Task data:
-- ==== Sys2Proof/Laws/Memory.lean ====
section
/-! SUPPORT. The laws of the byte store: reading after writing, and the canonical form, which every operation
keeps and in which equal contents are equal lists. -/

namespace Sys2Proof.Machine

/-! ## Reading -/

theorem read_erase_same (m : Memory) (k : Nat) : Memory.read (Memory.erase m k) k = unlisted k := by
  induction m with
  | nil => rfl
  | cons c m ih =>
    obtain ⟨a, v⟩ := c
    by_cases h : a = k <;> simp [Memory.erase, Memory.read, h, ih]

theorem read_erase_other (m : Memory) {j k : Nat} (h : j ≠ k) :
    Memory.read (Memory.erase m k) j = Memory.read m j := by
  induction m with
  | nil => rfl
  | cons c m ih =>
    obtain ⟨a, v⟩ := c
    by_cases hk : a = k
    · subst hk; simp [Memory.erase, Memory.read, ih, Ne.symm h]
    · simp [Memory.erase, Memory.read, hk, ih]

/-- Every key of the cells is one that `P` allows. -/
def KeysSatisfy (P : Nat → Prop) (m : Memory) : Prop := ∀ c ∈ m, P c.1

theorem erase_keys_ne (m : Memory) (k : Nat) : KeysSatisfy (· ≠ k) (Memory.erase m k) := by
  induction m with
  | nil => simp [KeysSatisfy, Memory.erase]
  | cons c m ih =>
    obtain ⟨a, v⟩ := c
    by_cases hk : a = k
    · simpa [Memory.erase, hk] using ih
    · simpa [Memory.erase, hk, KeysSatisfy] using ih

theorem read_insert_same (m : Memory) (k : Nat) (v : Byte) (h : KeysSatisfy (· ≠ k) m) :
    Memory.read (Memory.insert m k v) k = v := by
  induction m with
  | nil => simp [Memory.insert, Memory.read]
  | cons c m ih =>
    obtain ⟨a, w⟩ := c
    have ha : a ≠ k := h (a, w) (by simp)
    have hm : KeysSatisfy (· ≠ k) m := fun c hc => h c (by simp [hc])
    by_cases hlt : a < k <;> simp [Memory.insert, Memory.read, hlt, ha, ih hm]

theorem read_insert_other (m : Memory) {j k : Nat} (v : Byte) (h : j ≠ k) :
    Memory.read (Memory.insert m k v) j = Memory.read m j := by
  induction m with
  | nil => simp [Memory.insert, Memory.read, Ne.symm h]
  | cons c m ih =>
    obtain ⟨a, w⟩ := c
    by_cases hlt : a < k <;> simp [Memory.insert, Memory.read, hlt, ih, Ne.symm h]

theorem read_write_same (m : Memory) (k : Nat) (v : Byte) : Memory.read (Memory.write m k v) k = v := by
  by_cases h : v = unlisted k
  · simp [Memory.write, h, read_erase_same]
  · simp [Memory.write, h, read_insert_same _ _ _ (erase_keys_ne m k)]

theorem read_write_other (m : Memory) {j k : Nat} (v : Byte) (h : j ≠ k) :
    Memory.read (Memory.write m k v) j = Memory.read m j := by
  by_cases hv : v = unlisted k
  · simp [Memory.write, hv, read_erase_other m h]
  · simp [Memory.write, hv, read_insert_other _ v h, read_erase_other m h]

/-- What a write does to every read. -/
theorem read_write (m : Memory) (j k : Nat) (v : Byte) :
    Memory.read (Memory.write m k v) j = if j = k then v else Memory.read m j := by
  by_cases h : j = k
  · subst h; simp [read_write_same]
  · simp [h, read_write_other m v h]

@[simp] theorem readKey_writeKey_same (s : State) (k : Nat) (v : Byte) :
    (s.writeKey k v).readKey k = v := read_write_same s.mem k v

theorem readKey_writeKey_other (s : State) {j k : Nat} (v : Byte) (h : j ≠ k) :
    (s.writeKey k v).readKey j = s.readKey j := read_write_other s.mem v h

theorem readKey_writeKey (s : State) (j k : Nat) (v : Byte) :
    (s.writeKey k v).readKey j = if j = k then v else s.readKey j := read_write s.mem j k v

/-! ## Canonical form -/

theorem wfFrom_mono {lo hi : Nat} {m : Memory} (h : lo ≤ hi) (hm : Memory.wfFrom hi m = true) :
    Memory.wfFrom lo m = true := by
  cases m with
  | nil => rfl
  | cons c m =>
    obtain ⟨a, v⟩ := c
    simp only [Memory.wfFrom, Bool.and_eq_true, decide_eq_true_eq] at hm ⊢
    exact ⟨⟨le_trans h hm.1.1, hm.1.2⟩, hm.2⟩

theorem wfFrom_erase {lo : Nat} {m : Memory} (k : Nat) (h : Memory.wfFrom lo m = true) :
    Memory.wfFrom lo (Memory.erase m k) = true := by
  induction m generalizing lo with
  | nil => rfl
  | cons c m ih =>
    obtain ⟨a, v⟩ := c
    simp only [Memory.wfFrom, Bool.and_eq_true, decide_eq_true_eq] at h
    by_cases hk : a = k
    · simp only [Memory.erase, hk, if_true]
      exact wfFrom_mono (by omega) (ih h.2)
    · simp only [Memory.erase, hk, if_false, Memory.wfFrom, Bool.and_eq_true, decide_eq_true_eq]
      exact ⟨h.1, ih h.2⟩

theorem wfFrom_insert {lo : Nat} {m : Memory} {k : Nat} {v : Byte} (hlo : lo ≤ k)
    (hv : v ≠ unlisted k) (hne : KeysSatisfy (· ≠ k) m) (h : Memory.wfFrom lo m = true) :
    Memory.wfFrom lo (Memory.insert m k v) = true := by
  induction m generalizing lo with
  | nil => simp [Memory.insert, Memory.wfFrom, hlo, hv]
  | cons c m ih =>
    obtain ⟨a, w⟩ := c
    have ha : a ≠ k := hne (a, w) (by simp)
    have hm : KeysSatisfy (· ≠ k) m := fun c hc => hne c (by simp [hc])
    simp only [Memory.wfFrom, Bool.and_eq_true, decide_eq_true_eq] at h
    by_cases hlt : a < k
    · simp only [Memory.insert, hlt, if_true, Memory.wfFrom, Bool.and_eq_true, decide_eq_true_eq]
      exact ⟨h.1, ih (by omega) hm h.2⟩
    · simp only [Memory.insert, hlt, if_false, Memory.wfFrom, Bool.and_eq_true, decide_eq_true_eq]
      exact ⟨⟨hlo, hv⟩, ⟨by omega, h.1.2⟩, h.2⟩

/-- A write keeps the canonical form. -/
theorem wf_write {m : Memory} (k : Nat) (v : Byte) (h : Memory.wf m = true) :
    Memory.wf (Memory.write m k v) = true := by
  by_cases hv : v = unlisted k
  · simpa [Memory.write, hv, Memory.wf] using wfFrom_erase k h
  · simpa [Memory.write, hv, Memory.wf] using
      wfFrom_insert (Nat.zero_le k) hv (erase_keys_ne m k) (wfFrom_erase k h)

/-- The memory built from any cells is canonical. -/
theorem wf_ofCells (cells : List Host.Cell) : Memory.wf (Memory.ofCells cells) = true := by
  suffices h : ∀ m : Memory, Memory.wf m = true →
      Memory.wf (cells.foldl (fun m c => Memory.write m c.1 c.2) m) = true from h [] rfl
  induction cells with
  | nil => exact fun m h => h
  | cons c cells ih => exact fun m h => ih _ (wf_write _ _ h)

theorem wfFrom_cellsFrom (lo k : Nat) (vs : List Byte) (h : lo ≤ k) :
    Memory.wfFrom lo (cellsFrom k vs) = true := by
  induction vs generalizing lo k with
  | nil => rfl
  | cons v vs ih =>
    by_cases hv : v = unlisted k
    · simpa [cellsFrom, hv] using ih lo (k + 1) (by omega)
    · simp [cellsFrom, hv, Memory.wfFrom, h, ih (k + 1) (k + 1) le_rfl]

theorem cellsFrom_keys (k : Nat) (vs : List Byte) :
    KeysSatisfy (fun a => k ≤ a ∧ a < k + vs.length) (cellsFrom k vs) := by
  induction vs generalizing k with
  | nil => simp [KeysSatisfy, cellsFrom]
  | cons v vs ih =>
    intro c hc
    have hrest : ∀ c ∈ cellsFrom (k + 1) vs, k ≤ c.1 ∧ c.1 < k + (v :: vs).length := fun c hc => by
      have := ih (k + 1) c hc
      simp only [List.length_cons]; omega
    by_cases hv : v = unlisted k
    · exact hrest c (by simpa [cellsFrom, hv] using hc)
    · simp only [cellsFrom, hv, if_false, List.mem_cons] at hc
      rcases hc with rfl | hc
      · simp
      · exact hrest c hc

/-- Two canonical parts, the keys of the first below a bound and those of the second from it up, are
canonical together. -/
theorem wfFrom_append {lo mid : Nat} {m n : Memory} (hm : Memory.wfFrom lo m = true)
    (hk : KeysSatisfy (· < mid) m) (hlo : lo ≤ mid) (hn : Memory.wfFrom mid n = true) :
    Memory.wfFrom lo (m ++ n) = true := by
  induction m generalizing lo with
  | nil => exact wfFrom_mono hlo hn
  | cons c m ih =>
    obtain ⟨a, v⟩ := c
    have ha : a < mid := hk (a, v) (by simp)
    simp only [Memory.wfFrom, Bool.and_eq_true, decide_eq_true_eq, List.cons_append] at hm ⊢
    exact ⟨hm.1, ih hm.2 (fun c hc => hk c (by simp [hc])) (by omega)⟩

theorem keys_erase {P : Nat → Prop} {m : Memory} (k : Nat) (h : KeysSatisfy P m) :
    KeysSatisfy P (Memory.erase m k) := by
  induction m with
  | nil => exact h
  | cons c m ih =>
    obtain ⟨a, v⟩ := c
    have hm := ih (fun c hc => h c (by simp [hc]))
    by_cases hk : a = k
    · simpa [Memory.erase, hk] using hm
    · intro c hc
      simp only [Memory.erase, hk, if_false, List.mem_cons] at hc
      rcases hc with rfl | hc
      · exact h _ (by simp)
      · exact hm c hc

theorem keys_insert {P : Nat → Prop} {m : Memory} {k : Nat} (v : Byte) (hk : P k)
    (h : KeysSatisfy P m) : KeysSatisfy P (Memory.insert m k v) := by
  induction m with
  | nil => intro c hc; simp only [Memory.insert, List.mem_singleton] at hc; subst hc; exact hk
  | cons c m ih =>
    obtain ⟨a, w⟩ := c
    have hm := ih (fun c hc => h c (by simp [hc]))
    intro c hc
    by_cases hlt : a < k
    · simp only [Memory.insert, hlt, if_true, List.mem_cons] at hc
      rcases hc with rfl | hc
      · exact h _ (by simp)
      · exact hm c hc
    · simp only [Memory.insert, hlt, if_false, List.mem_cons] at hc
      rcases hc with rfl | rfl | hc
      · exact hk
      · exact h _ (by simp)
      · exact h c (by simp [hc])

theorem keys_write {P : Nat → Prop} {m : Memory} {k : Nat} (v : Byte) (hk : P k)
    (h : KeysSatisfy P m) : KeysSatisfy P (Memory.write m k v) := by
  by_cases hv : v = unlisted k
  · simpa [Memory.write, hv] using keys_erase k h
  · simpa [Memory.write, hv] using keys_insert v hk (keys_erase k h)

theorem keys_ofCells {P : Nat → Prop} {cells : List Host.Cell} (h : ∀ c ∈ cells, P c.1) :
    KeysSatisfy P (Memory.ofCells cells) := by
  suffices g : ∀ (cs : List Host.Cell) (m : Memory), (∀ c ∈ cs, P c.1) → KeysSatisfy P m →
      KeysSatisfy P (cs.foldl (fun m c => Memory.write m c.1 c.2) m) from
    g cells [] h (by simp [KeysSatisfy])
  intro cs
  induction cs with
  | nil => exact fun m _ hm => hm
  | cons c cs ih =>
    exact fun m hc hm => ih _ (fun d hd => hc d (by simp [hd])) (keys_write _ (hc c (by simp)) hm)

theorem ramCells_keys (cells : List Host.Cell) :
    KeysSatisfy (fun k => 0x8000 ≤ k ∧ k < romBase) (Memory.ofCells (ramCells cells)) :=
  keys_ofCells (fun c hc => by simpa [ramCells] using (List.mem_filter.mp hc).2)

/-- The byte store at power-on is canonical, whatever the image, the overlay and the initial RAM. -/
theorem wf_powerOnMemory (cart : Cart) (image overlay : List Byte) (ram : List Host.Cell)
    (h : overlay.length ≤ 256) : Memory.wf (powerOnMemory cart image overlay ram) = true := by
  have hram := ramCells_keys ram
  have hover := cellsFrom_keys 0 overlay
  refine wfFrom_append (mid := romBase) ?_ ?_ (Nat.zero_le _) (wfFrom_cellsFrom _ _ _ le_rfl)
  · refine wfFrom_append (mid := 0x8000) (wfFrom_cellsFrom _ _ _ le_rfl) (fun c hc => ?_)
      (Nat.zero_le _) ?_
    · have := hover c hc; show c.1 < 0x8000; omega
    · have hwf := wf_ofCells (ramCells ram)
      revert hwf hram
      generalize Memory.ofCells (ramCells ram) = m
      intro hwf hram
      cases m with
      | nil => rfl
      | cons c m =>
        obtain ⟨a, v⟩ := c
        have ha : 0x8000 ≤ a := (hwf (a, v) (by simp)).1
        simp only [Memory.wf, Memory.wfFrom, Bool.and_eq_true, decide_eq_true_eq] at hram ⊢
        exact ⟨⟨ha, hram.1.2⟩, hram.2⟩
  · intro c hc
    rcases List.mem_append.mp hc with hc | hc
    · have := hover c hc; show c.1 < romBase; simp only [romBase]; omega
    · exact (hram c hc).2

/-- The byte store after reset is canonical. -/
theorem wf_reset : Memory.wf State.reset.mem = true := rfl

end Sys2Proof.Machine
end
--
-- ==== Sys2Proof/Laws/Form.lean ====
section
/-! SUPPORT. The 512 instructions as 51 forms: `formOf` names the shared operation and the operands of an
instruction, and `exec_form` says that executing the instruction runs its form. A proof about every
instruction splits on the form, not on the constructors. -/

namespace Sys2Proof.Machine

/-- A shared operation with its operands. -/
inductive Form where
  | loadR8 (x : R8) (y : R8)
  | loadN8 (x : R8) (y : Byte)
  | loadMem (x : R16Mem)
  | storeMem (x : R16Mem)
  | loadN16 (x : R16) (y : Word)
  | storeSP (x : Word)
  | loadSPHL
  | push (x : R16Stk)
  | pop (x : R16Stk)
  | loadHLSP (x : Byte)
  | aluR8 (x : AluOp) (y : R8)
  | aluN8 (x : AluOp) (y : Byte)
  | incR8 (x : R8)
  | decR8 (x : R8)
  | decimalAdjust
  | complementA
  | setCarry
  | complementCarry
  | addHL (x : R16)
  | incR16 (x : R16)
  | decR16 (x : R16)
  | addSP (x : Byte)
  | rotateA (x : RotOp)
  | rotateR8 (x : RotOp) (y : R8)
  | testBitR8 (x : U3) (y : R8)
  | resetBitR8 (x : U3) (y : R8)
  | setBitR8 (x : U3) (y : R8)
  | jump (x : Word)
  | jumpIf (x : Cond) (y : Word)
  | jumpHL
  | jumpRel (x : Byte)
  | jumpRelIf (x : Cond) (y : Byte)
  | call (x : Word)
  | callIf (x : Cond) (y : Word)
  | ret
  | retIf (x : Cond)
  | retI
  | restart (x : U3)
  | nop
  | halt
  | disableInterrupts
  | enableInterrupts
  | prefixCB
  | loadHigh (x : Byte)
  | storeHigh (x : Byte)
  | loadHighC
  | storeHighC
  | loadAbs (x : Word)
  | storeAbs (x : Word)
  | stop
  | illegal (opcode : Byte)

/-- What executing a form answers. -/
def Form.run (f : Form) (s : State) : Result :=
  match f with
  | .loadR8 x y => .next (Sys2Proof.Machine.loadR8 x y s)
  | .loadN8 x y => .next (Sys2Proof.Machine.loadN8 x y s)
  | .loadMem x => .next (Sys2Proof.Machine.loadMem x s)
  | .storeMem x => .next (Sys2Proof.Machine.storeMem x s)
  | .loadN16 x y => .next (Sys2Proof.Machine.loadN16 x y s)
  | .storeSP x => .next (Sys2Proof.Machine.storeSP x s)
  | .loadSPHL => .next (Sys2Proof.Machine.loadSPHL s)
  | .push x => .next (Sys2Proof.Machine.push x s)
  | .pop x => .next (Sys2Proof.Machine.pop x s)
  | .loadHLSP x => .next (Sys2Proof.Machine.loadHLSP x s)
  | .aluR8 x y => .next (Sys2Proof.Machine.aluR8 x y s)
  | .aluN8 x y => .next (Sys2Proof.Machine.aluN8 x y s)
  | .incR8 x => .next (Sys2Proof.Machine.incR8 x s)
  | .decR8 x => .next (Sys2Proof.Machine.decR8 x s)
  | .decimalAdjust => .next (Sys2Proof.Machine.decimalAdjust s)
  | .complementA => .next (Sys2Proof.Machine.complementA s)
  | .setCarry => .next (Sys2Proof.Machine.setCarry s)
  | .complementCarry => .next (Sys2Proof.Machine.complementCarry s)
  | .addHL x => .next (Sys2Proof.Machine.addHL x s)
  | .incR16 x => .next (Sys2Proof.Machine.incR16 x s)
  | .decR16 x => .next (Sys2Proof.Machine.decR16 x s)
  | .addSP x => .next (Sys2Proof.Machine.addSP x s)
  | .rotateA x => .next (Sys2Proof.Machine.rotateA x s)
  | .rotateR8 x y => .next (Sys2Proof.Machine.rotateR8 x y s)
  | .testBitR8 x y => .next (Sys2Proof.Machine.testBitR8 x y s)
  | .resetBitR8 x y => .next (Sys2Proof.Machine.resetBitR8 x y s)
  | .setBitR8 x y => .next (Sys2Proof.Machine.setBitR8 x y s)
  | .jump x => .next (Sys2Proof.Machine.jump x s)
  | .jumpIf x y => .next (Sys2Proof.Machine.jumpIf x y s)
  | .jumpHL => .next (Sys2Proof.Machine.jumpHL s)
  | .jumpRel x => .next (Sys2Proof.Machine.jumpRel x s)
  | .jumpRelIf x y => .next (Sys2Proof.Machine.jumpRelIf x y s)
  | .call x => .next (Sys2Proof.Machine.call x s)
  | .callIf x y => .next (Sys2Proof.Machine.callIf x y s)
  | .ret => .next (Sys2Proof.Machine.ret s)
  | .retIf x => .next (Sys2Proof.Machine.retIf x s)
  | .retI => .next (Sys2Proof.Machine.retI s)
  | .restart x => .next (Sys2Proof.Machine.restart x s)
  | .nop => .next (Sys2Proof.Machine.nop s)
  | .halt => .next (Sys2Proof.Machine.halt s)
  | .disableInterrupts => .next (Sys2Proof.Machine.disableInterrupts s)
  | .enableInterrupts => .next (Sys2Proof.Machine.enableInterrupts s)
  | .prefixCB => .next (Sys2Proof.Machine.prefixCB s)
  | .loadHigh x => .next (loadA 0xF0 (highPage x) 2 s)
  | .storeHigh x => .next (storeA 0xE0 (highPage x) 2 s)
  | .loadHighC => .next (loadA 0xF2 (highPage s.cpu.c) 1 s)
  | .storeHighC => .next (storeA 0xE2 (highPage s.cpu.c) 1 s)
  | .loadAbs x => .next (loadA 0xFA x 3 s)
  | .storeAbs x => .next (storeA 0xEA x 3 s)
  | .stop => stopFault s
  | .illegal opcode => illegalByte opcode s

Problem to work on: Filter the entries above down to the lines that contain the word "storeAbs".

Solution for this exercise:
  | storeAbs (x : Word)
  | .storeAbs x => .next (storeA 0xEA x 3 s)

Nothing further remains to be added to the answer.